OPINIÃO

O caminho feito pelos direitos humanos

Celebrámos a 10 de dezembro os 75 anos da Declaração Universal dos Direitos Humanos.
Apesar de vivermos um tempo ensombrado por guerras, apesar de testemunharmos um mar mediterrâneo aqui tão perto onde tantas pessoas perdem a vida, apesar das perseguições a defensores dos direitos humanos e apesar das promessas por cumprir dos líderes políticos no que diz respeito ao combate às alterações climáticas: o nosso olhar tem de ser o da esperança de mangas arregaçadas. O da esperança que vai continuar a agir.

O mundo em 1948 era sombrio, ainda que a declaração universal dos direitos humanos lhe prometesse luz.
A europa renascia da segunda guerra mundial e da sua destruição, via-se a braços com uma guerra fria a dar os seus sinais, com guerras ultramarinas de que era protagonista pela persistência do colonialismo. Com ditaduras como regime vigente em muitos países do mundo onde a norma era a repressão ao pensamento livre.
Também nós em Portugal vivíamos um país rural de emigração para fugir à fome e à pobreza. Do meu lado um avô que foi a salto para França.
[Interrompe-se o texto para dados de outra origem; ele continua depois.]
-- ==== Sys2Proof/Tests/Slice0.lean ====
section
/-! SUPPORT. Tests. Expected results come from spec/95_test_vectors.md and the encodings of spec/30_encoding.md, not from the
model. After them, a witness for the hypotheses of each statement that has any. -/

namespace Sys2Proof.Tests

open Sys2Proof.Machine

/-! Well-formedness: a payload of 256 bytes is refused, 255 and none are not (R111). -/

def tooLong : Option (List Byte) := some (List.replicate 256 0x00#8)
def longest : Option (List Byte) := some (List.replicate 255 0x00#8)

theorem payload_256 : payloadFits tooLong = false := by
  show decide ((List.replicate 256 (0x00#8 : Byte)).length ≤ 255) = false
  rw [List.length_replicate]; rfl
theorem payload_255 : payloadFits longest = true := by
  show decide ((List.replicate 255 (0x00#8 : Byte)).length ≤ 255) = true
  rw [List.length_replicate]; rfl

theorem test_long_getInfo : (Instr.getInfo tooLong).wf = false := payload_256
theorem test_long_getHealth : (Instr.getHealth tooLong).wf = false := payload_256
theorem test_long_stop : (Instr.stop tooLong).wf = false := payload_256
theorem test_long_reset : (Instr.reset tooLong).wf = false := payload_256
theorem test_long_startScan : (Instr.startScan tooLong).wf = false := payload_256
theorem test_long_forceScan : (Instr.forceScan tooLong).wf = false := payload_256
theorem test_long_setMotorPwm : (Instr.setMotorPwm tooLong).wf = false := payload_256
theorem test_longest_fits : (Instr.setMotorPwm longest).wf = true := payload_255
theorem test_none_fits : (Instr.getInfo none).wf = true := by decide

/-! Decoding: words written out from the spec's encodings (R103, R110, R111, R120; vectors E1 to E13, C2v, C4v). -/

theorem test_decode_encode : decode (.cmdWord 0b00000000000000000000000000000000#32) = .ok .encode := by decide
theorem test_decode_encode_bit2 : decode (.cmdWord 0b00000000000000000000000000000100#32) = .ok .encode := by decide
theorem test_decode_decodeDesc : decode (.cmdWord 0b00000000000000000000000000000001#32) = .ok .decodeDesc := by decide
theorem test_decode_await : decode (.cmdWord 0b00000000000000000000000000000010#32) = .ok .await := by decide
theorem test_decode_rsvd3 : decode (.cmdWord 0b11111111111111111111111111111111#32) = .ok .rsvd3 := by decide
theorem test_decode_getInfo : decode (.frame [0b10100101#8, 0b01010000#8]) = .ok (.getInfo none) := by decide
theorem test_decode_getHealth : decode (.frame [0b10100101#8, 0b01010010#8]) = .ok (.getHealth none) := by decide
theorem test_decode_stop : decode (.frame [0b10100101#8, 0b00100101#8]) = .ok (.stop none) := by decide
theorem test_decode_reset : decode (.frame [0b10100101#8, 0b01000000#8]) = .ok (.reset none) := by decide
theorem test_decode_startScan : decode (.frame [0b10100101#8, 0b00100000#8]) = .ok (.startScan none) := by decide
theorem test_decode_forceScan : decode (.frame [0b10100101#8, 0b00100001#8]) = .ok (.forceScan none) := by decide
theorem test_decode_setMotorPwm :
    decode (.frame [0xA5#8, 0xF0#8, 0x02#8, 0x94#8, 0x02#8, 0xC1#8]) = .ok (.setMotorPwm (some [0x94#8, 0x02#8])) := by
  decide
theorem test_decode_empty_payload :
    decode (.frame [0xA5#8, 0x50#8, 0x00#8, 0xF5#8]) = .ok (.getInfo (some [])) := by decide
theorem test_decode_too_short : decode (.frame [0xA5#8]) = .error .tooShort := by decide
theorem test_decode_bad_sync : decode (.frame [0x5A#8, 0x50#8]) = .error .badSync := by decide
theorem test_decode_unlisted : decode (.frame [0xA5#8, 0x84#8]) = .error (.unlistedOpcode 0x84#8) := by decide
theorem test_decode_bad_length : decode (.frame [0xA5#8, 0xF0#8, 0x02#8, 0x94#8, 0xC1#8]) = .error .badLength := by decide
theorem test_decode_bad_checksum :
    decode (.frame [0xA5#8, 0xF0#8, 0x02#8, 0x95#8, 0x02#8, 0xC1#8]) = .error .badChecksum := by decide

/-! Encoding (vectors E1, E8). -/

theorem test_encode_getInfo : encode (.getInfo none) = .frame [0xA5#8, 0x50#8] := by decide
theorem test_encode_setMotorPwm :
    encode (.setMotorPwm (some [0x94#8, 0x02#8])) = .frame [0xA5#8, 0xF0#8, 0x02#8, 0x94#8, 0x02#8, 0xC1#8] := by decide

/-! The opcode table's numbers. -/

theorem test_table_await : decodeTableWord 32 2 = some .await := by decide
theorem test_table_rsvd3 : decodeTableWord 32 0xFFFFFFFF = some .rsvd3 := by decide
theorem test_table_stop : decodeTableWord 16 0xA525 = some (.stop none) := by decide
theorem test_table_getHealth_low_first : decodeTableWord 16 0x52A5 = some (.getHealth none) := by decide
theorem test_fetch_await : step (State.reset.withFetchWord 32 2) = exec .await State.reset := rfl
theorem test_fetch_startScan : step (State.reset.withFetchWord 16 0xA520) = exec (.startScan none) State.reset := rfl

/-! One step each. -/

/-- ENC_CTRL = 0x010002F0, PLBUF = 94 02, ENCODE running (vector E8). -/
def encoding : State :=
  { State.reset with
    seq := .enc, encCtrl := { opcode := 0xF0#8, len := 2#9, hasPayload := true },
    mem := [(0x100, 0x94#8), (0x101, 0x02#8)] }

/-- ENCODE running with HAS_PAYLOAD = 0 and LEN = 511 (vector E20). -/
def encodingShort : State :=
  { State.reset with seq := .enc, encCtrl := { opcode := 0x50#8, len := 511#9, hasPayload := false } }

/-- ENCODE running with HAS_PAYLOAD = 1 and the given length (vectors E12, E21a). -/
def encodingOf (len : BitVec 9) : State :=
  { State.reset with seq := .enc, encCtrl := { opcode := 0x50#8, len := len, hasPayload := true } }

/-- RXBUF[0..6] = A5 5A 05 00 00 40 81 (vector D1). -/
def descriptor : List Host.Cell :=
  [(0x400, 0xA5#8), (0x401, 0x5A#8), (0x402, 0x05#8), (0x403, 0x00#8), (0x404, 0x00#8), (0x405, 0x40#8), (0x406, 0x81#8)]

/-- RXBUF[0..1] = A5 5B. -/
def badDescriptor : List Host.Cell := [(0x400, 0xA5#8), (0x401, 0x5B#8)]

def parsing : State := { State.reset with seq := .dec, mem := descriptor }

/-- An AWAIT of 7 bytes with deadline 2, in a sequencer state, after some ticks and a last count. -/
def awaitingAt (q : Seq) (elapsed avail : Word) (offered : Bool) : State :=
  { State.reset with
    seq := q, rrN := 7#16, rrTimeout := 2#32, rrElapsed := elapsed, rrAvail := avail,
    chan := { cqValid := offered, outstanding := false, beats := 0 } }

def polling : State := awaitingAt .poll 0#32 0#32 true
def pollingLast : State := awaitingAt .poll 2#32 3#32 true
def waiting : State := awaitingAt .wait 1#32 3#32 false
def reading : State := awaitingAt .read 1#32 9#32 true

/-- The received bytes of vector A6. -/
def short : List Byte := [0xA5#8, 0x5A#8, 0x14#8, 0x00#8]

theorem test_encode_accepts : exec .encode State.reset = .next { State.reset with seq := .enc } := rfl
theorem test_encode_checksum : storedByte (encComplete encoding).mem 0x205 = some 0xC1#8 := by decide
theorem test_encode_length : (encComplete encoding).frameLen = 6#9 := by decide
theorem test_encode_ignores_len : (encComplete encodingShort).frameLen = 2#9 := by decide
theorem test_encode_too_long : (encComplete (encodingOf 256#9)).status.errCode = 1#4 := by decide
theorem test_decodeDesc_raw : (decComplete parsing).descRaw = 0x40000005#32 := by decide
theorem test_decodeDesc_info : readWord (decComplete parsing) 0x018 = 0x80810001#32 := by decide
theorem test_decodeDesc_sync : readWord (decComplete { parsing with mem := badDescriptor }) 0x004 = 0x00000206#32 := by decide
theorem test_await_range : exec .await { State.reset with rrN := 1025#16 } =
    .next { State.reset with rrN := 1025#16, status := { done := true, err := true, ovr := false, errCode := 6#4 } } := rfl
theorem test_await_timeout : readWord (pollStep 6#32 pollingLast) 0x004 = 0x00000406#32 := by decide
theorem test_await_at_deadline : (pollStep 7#32 pollingLast).seq = .read := by decide
theorem test_await_truncated : readWord (readStep short reading) 0x004 = 0x00000306#32 := by decide
theorem test_await_stores : storedByte (readStep short reading).mem 0x402 = some 0x14#8 := by decide
theorem test_await_drops_excess :
    storedByte (readStep (List.replicate 8 0x09#8) reading).mem 0x407 = none := by decide
theorem test_await_saturated_count : (pollStep 0xFFFFFFFF#32 polling).seq = .read := by decide
theorem test_tick_outside_wait : tickStep polling = polling := by decide
theorem test_rsvd3_status : readWord (hostWrite 0x000#11 0x00000007#32 State.reset) 0x004 = 0x00000506#32 := by decide
theorem test_setMotorPwm_payload :
    readWord (issueEncode 0xF0#8 (some [0x94#8, 0x02#8]) State.reset) 0x100 = 0x00000294#32 := by decide
theorem test_setMotorPwm_ctrl :
    readWord (issueEncode 0xF0#8 (some [0x94#8, 0x02#8]) State.reset) 0x008 = 0x010002F0#32 := by decide
theorem test_getInfo_ctrl : exec (.getInfo none) State.reset =
    .next { State.reset with seq := .enc, encCtrl := { opcode := 0x50#8, len := 0#9, hasPayload := false } } := rfl
theorem test_reset_command_is_not_reset : exec (.reset none) State.reset =
    .next { State.reset with seq := .enc, encCtrl := { opcode := 0x40#8, len := 0#9, hasPayload := false } } := rfl
theorem test_reserved_bits : readWord (hostWrite 0x008#11 0xFEFE0052#32 State.reset) 0x008 = 0x00000052#32 := by decide
theorem test_rr_n_reserved_bits : readWord (hostWrite 0x01C#11 0x00010007#32 State.reset) 0x01C = 0x00000007#32 := by decide
theorem test_busy_write : readWord (hostWrite 0x01C#11 5#32 polling) 0x004 = 0x00000009#32 := by decide
theorem test_frame_window_end : readWord State.reset 0x304 = 0x00000000#32 := by decide

/-! Witnesses: for each statement with hypotheses, a concrete input that meets all of them together, at the ends of the ranges
its clauses name. -/

theorem witness_DecodeInvertsEncode :
    (Instr.setMotorPwm longest).WellFormed ∧ (Instr.stop (some [])).WellFormed ∧ Instr.await.WellFormed :=
  ⟨test_longest_fits, by decide, by decide⟩

theorem witness_DecodedFramesAreEncodings :
    decode (.frame [0xA5#8, 0x50#8]) = .ok (.getInfo none) ∧
    (Instr.getInfo (some [])).WellFormed ∧
    encode (.getInfo (some [])) = .frame [0xA5#8, 0x50#8, 0x00#8, 0xF5#8] := by decide

theorem witness_CommandWordDecodedByOp :
    (0xFFFFFFFC#32 : Word).extractLsb' 0 2 = 0#2 ∧ (0x00000001#32 : Word).extractLsb' 0 2 = 1#2 ∧
    (0x80000002#32 : Word).extractLsb' 0 2 = 2#2 ∧ (0xFFFFFFFF#32 : Word).extractLsb' 0 2 = 3#2 := by decide

theorem witness_StepRunsDecodedInstruction :
    (∃ (s : State) (rest : List Event), s.schedule = fetchEvent (.cmdWord 2#32) :: rest ∧ decode (.cmdWord 2#32) = .ok .await) ∧
    (∃ (s : State) (rest : List Event), s.schedule = fetchEvent (.frame [0xA5#8, 0x25#8]) :: rest ∧
      decode (.frame [0xA5#8, 0x25#8]) = .ok (.stop none)) ∧
    (∃ (s : State) (rest : List Event), (0x003#11 : Addr).toNat / 4 = 0 ∧ s.schedule = .hostWrite 0x003#11 1#32 :: rest) ∧
    ∃ (s : State) (rest : List Event), s.schedule = fetchEvent (.frame [0xA5#8]) :: rest ∧ decode (.frame [0xA5#8]) = .error .tooShort :=
  ⟨⟨{ State.reset with schedule := [.hostWrite 0x000#11 2#32] }, [], rfl, rfl⟩,
    ⟨{ State.reset with schedule := [.deviceCommand [0xA5#8, 0x25#8], .tick] }, [.tick], rfl, rfl⟩,
    ⟨{ State.reset with schedule := [.hostWrite 0x003#11 1#32] }, [], by decide, rfl⟩,
    ⟨{ State.reset with schedule := [.deviceCommand [0xA5#8]] }, [], rfl, rfl⟩⟩

theorem witness_StepRefusesExactly :
    (∃ (s : State) (a : Addr) (d : Word) (rest : List Event), s.schedule = .busConflict a d :: rest) ∧
    (∃ (s : State) (rest : List Event), s.schedule = .deviceCommand [0xA5#8] :: rest ∧
      decodeFrame [0xA5#8] = .error .tooShort) ∧
    ∃ s : State, (∀ a d rest, s.schedule ≠ .busConflict a d :: rest) ∧
      ∀ bytes rest why, s.schedule = .deviceCommand bytes :: rest → decodeFrame bytes ≠ .error why :=
  ⟨⟨{ State.reset with schedule := [.busConflict 0x004#11 0#32] }, _, _, _, rfl⟩,
    ⟨{ State.reset with schedule := [.deviceCommand [0xA5#8]] }, [], rfl, rfl⟩,
    ⟨{ State.reset with schedule := [.tick] }, by rintro a d rest ⟨⟩, by rintro bytes rest why ⟨⟩⟩⟩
O outro que emigrou para Lisboa e depois para os Estados Unidos. E as avós, mulheres, nem à escola puderam ir.
Os tempos não eram fáceis.

Muito se caminhou e alcançou nestes anos, foram alcançadas conquistas de melhor vida e mais direitos humanos, desde os direitos civis e políticos, com a liberdade de expressão, à igualdade de género, aos direitos económicos e sociais, ao acesso à educação e até à saúde.
Os avanços são inegáveis! E é isto que temos de ter presente sempre que pensarmos em baixar os braços.
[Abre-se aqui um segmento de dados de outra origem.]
-- ==== Sys2Proof/Machine/Defaults.lean ====
section
/-! DEFINITION. The defaults of the parameters of R6: the spec's own choices D1 and D4 (log entries 4 and 5). -/

namespace Sys2Proof.Machine

/-- The historical opcode bytes of R84. UNVERIFIED: the spec adopts them by decision D1 from general knowledge. Unsafe
(log entry 4): under other bytes the same program does something else. -/
def historicalMap : OpcodeMap :=
  { ldi := 0x82, add := 0xA0, mul := 0xA2, prn := 0x47, push := 0x45, pop := 0x46, call := 0x50, ret := 0x11,
    cmp := 0xA7, hlt := 0x01 }

/-- CMP clears the flags first by default. UNVERIFIED: decision D4, the source's recommended contract. Unsafe (log
entry 5): the flag fields differ on a machine that does not clear. -/
def defaultCmpClearsFlags : Bool := true

/-- The parameters of a core right after reset when nothing else is chosen (R6). -/
def defaultConfig : Config :=
  { cmpClearsFlags := defaultCmpClearsFlags, opcodeMap := historicalMap }

end Sys2Proof.Machine
end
Este ano de 2023 marcou-me especialmente a história do músico angolano Tanaice Neutro. Artista, ativisita, casado, pai. Por ter falado e cantado a necessidade de ninguém passar fome em Angola foi preso em janeiro de 2022. A Amnistia Internacional foi incansável a reunir apoios, a sensibilizar as pessoas numa campanha que que fez em seu nome. Os esforços dos nossos apoiantes foram recompensados com a sua libertação em junho.
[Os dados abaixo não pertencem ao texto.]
/-- A launched core is Running (R58, R263). -/
theorem launch_run {c : Config} {bytes : List Byte} {s : State} (h : launch c bytes = .next s) : s.run = .running := by
  obtain ⟨-, -, rfl⟩ := load_next h
  rfl

/-- Settles O54: state `n` of the run is the launched state under `n` steps. -/
theorem runIsTheStatesUnderRepeatedStep : Obligations.RunIsTheStatesUnderRepeatedStep := by
  intro c bytes s h
  have hrun := launch_run h
  have hstate (n : Nat) : runState c bytes n = State.after n s := by simp only [runState, h]
  refine ⟨hstate 0, hrun, fun n t ht => ?_⟩
  rw [hstate] at ht ⊢
  refine ⟨fun t' hstep => after_succ_eq_some_iff_last.mpr ⟨t, ht, hstep⟩, fun hstopped => ?_, ?_⟩
  · refine Option.eq_none_iff_forall_ne_some.mpr fun t' ht' => ?_
    obtain ⟨u, hu, hstep⟩ := after_succ_eq_some_iff_last.mp ht'
    obtain rfl : t = u := Option.some.inj (ht.symm.trans hu)
    exact step_ne_next_of_stopped ((stopped_iff t).mpr hstopped) t' hstep
  · have hleft := after_run_ne_awaitingLoad (by rw [hrun]; simp) ht
    cases hr : t.run <;> simp_all

/-- A run that never reaches a stopped core is infinite: a core that neither waits nor has stopped is Running, and a
Running core steps (R117). -/
theorem runsForever_of_never_stopped {s : State} (hrun : s.run = .running)
    (h : ∀ n t, State.after n s = some t → t.stopped = false) : RunsForever s := by
  intro n
  induction n with
  | zero => exact ⟨s, rfl, hrun⟩
  | succ n ih =>
    obtain ⟨t, ht, htrun⟩ := ih
    obtain ⟨u, hu⟩ := runningCoreAlwaysSteps t htrun
    have hafter := after_succ_eq_some_iff_last.mpr ⟨t, ht, hu⟩
    have hstopped := h _ u hafter
    have hleft := step_run_ne_awaitingLoad hu
    refine ⟨u, hafter, ?_⟩
    cases hr : u.run <;> simp_all [State.stopped]

/-- Settles O55: the run reaches a stopped core or it does not. -/
theorem everyRunEndsOrIsInfinite : Obligations.EveryRunEndsOrIsInfinite := by
  refine fun s hrun => ⟨?_, fun ⟨⟨fuel, o, hends⟩, hforever⟩ => ?_⟩
  · by_cases hstops : ∃ n t, State.after n s = some t ∧ t.stopped = true
    · obtain ⟨n, t, ht, hstopped⟩ := hstops
      exact .inl ⟨n, t.observe, runWithFuel_of_after ht hstopped le_rfl⟩
    · refine .inr (runsForever_of_never_stopped hrun fun n t ht => ?_)
      exact Bool.eq_false_iff.mpr fun hstopped => hstops ⟨n, t, ht, hstopped⟩
  · obtain ⟨n, t, -, ht, hstopped, -⟩ := after_of_runWithFuel hends
    obtain ⟨u, hu, hurun⟩ := hforever n
    obtain rfl : t = u := Option.some.inj (ht.symm.trans hu)
    simp [State.stopped, hurun] at hstopped

/-- A step keeps the output emitted before it, on the faulted path too (R31). -/
theorem out_begins_of_step {s t : State} (h : step s = .next t) : s.out <+: t.out := by
  obtain ⟨-, ⟨i, -, -, rfl⟩ | ⟨i, b, -, -, rfl⟩ | ⟨-, rfl⟩⟩ := step_next_cases h
  · exact ⟨emitted i s, (effect_out i s).symm⟩
  · exact List.prefix_rfl
  · exact List.prefix_rfl

/-- A run keeps the output emitted before it. -/
theorem out_begins_of_after {n : Nat} {s t : State} (h : State.after n s = some t) : s.out <+: t.out := by
  induction n generalizing s with
  | zero =>
    cases h
    exact List.prefix_rfl
  | succ n ih =>
    obtain ⟨u, hstep, hafter⟩ := after_succ_eq_some_iff.mp h
    exact (out_begins_of_step hstep).trans (ih hafter)

/-- Every state of a run that ends lies on the way to its end. -/
theorem exists_after_of_stopped {m n : Nat} {s t u : State} (ht : State.after n s = some t) (hstopped : t.stopped = true)
    (hu : State.after m s = some u) : ∃ k, State.after k u = some t := by
  rcases Nat.le_total m n with hmn | hnm
  · obtain ⟨k, rfl⟩ := Nat.exists_eq_add_of_le hmn
    rw [after_add, hu] at ht
    exact ⟨k, ht⟩
  · obtain ⟨k, rfl⟩ := Nat.exists_eq_add_of_le hnm
    rw [after_add, ht, Option.bind_some] at hu
    obtain rfl := after_of_stopped hstopped hu
    exact ⟨0, hu.symm⟩

/-- The two ends of a run and their exit statuses (R120, D19). -/
theorem exitStatus_of_stopped {s : State} (h : s.stopped = true) :
    (s.run = .halted ∧ s.exitStatus = some 0) ∨
      ((∃ r, s.run = .faulted r) ∧ ∃ code, s.exitStatus = some code ∧ code ≠ 0) := by
  rcases (stopped_iff s).mp h with hhalted | ⟨r, hfaulted⟩
  · exact .inl ⟨hhalted, exitStatus_of_halted hhalted⟩
  · exact .inr ⟨⟨r, hfaulted⟩, exitStatus_of_faulted hfaulted⟩

/-- Settles O56: the observed state is the stopped core the run reaches, and every other state lies before it. -/
theorem runEndsHaltedOrFaultedWithItsOutput : Obligations.RunEndsHaltedOrFaultedWithItsOutput := by
  intro fuel s o h
  obtain ⟨n, t, hn, ht, hstopped, rfl⟩ := after_of_runWithFuel h
  refine ⟨⟨n, hn, ht⟩, exitStatus_of_stopped hstopped, rfl, fun more hmore => ?_, fun m u hu => ?_⟩
  · exact runWithFuel_of_after ht hstopped (hn.trans hmore)
  · obtain ⟨k, hk⟩ := exists_after_of_stopped ht hstopped hu
    exact out_begins_of_after hk

end Sys2Proof.Machine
Do mesmo modo marcou-me o caminho que a Amnistia Internacional fez para internamente deixar a sua posição de neutralidade face aos conflitos bélicos apenas investigando e analisando as violações do direito humanitário internacional nas mesmas. Honrando o Nobel da Paz que recebemos em 1977, fomos dos primeiros a pedir um cessar-fogo em Israel e nos Territórios Palestinianos Ocupados.
Num conflito que tanta polarização provoca, senti-me muitas vezes uma voz radical a pedir paz. É estranho que já não seja normal apelar à paz, à segurança da ajuda humanitária, ao diálogo sobre as causas profundas dos conflitos para os resolver com justiça e reparação.
Por vezes senti-me, em nome da Amnistia Internacional, como um profeta a falar no deserto, mas o que é certo é que se conseguiu um cessar-fogo de alguns dias que salvou reféns israelitas, que permitiu ajuda humanitária na faixa de gaza, que salvou vidas.

O trabalho resulta. Que seja esta a certeza que levamos para 2024. Continua a haver muito por fazer. Continuemos por isso, com uma esperança persistente de ação, de mangas arregaçadas.